How to Feed Blueberry Bushes
How to Feed Blueberry Bushes. When it comes to feeding blueberry bushes, your focus should be on reaching and maintaining the low pH soil level the plants love to grow in, rather than gorging them on manure or 10-10-10 fertilizer. Blueberry soil should also boast a loose, light texture high in organic matter, which enables the roots to retain...
When it comes to feeding blueberry bushes, your focus should be on reaching and maintaining the low pH soil level the plants love to grow in, rather than gorging them on manure or 10-10-10 fertilizer. Blueberry soil should also boast a loose, light texture high in organic matter, which enables the roots to retain moisture without becoming waterlogged. Careful improvement to the blueberry patch prior to planting should get your bushes off to a great start, while some judicious feeding during the growing season will keep them thriving for years.
Things You'll Need
Peat moss, sawdust or powdered sulfur
Pine needles, wood chips or additional sawdust
Compost, chemical plant food, bone meal
Liquid fertilizer (optional)
Decide on where your blueberry patch will be sited at least a year ahead of planting, if possible. Blueberries love acidic soil, so chances are you'll need to work some acidic material into the ground. Most of these additions need several months to a year to break down before the plants go in.

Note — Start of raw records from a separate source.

-- ==== Sys2Proof/Machine/Link.lean ====
section
/-! DEFINITION. The chip link: what an event does to the pins (spec R54), the register-write serializer
(spec R132, R133), the flush (spec R130), and the list of configuration writes of INIT (spec R101). -/

namespace Sys2Proof.Machine

/-- A driven pin at level `l`. -/
def Pin.level (l : Bool) : Pin := if l then .high else .low

/-- All three pins not driven: the state after reset (spec R31). -/
def Pins.undriven : Pins := ⟨.z, .z, .z⟩

/-- The effect of a link event on the pins (spec R54). -/
def Pins.apply (p : Pins) : LinkEvent → Pins
  | .drive => ⟨.high, .low, .low⟩
  | .setCS l => { p with cs := .level l }
  | .setCLK l => { p with clk := .level l }
  | .setDIN l => { p with din := .level l }

/-- The sixteen bit numbers in shift order (spec R133: `for i = 15 downto 0`). -/
def shiftOrder : List Nat := [15, 14, 13, 12, 11, 10, 9, 8, 7, 6, 5, 4, 3, 2, 1, 0]

/-- One shifted bit: DIN to the bit, CLK up, CLK down (spec R133). -/
def shiftBit (b : Bool) : List LinkEvent := [.setDIN b, .setCLK true, .setCLK false]

/-- `SHIFT16` (spec R133). -/
def shift16 (w : BitVec 16) : List LinkEvent := shiftOrder.flatMap fun i => shiftBit (w.getLsbD i)

/-- `RW(a, d)`: the link events of one register write, address byte first (spec R132, R53). -/
def ChipWrite.events (w : ChipWrite) : List LinkEvent :=
  [.setCS false] ++ shift16 (w.addr ++ w.data) ++ [.setCS true]

/-- The link events of a list of register writes. -/
def linkEvents (ws : List ChipWrite) : List LinkEvent := ws.flatMap ChipWrite.events

/-- The register writes of a flush: register row + 1 gets the row, rows 0 to 7 (spec R130). -/
def rowWrites (buf : Rows) : List ChipWrite :=
  [⟨0x01#8, buf[0]⟩, ⟨0x02#8, buf[1]⟩, ⟨0x03#8, buf[2]⟩, ⟨0x04#8, buf[3]⟩,
   ⟨0x05#8, buf[4]⟩, ⟨0x06#8, buf[5]⟩, ⟨0x07#8, buf[6]⟩, ⟨0x08#8, buf[7]⟩]

/-- The five configuration writes of INIT, in their fixed order (spec R101, R102): decode mode,
intensity, scan limit, shutdown, display test. -/
def configWrites : List ChipWrite :=
  [⟨0x09#8, 0x00#8⟩, ⟨0x0A#8, 0x0F#8⟩, ⟨0x0B#8, 0x07#8⟩, ⟨0x0C#8, 0x01#8⟩, ⟨0x0F#8, 0x00#8⟩]

/-- `FLUSH()` of a buffer (spec R130). -/
def flush (buf : Rows) : List LinkEvent := linkEvents (rowWrites buf)

end Sys2Proof.Machine
end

Test your soil's pH level. Simple soil testing kits can be found at most nurseries and garden centers, or you can send a soil sample to the local extension service. If mountain laurel, rhododendrons or oaks grow near the site, you may already have the ideal acidic levels. 4.5 is the perfect pH level for blueberries, but in general any number between 3.5 to 5.5 should be fine.
If your numbers come back higher than 5.5, you will want to lower the pH level by adding acidic material to the entire blueberry patch, at a depth of four to six inches. Home growers often choose peat moss for this task, but sawdust and rotted leaves can be good choices as well. The National Sustainable Agricultural Information Service recommends adding powdered sulfur to your blueberry patch for lowering soil pH, or lime in the rare cases when the ground is too acidic even for blueberry culture.
Use mulch as another way of feeding your blueberries. While mulch isn't normally a crucial part of the fertilization process, in the case of acid-loving plants you can feed their low-pH habit by using sawdust, wood chips or pine needles. Mulch thickly to a depth of about six inches.
Purchase fertilizer from a reputable supplier, unless you have your own stock of well-aged compost. Good organic choices to fertilize blueberry shrubs include bone meal, blood meal, cottonseed meal, hoof meal or horn meal. Remember that while you may have needed to add several bushels of soil amendments per blueberry bush in order to adjust your pH level, feeding requires a mere dusting of fertilizer per plant.
When the bushes began to blossom, use the top-dress method to feed your blueberry bushes. To top-dress your plants, simply remove the surrounding mulch, add your chosen fertilizer, water, and replace mulch. The shallow-rooted bushes much prefer this to a tilled-in system, which could damage the plant.
Feed again just before the berries set. Some growers apply a third top-dressing after harvest, but geography and convenience can be factors here. Master gardener Barbara Damrosch notes that for Northern growers, post-June feedings can actually be too late in the season and could interfere with the dormancy period.
Tips & Warnings
Blueberry bushes can also be fertilized through foliar feeding, which utilizes liquid fertilizer sprayed directly on the plants' leaves. Good choices for liquid fertilizers include fish and seaweed emulsion, applied as the buds begin to form, just before harvest, and, for Southern growers, post-harvest.
If using chemical fertilizer, go for bags marked "for acid-loving plants." Plant food designed for azaleas and rhododendrons should work well on blueberries.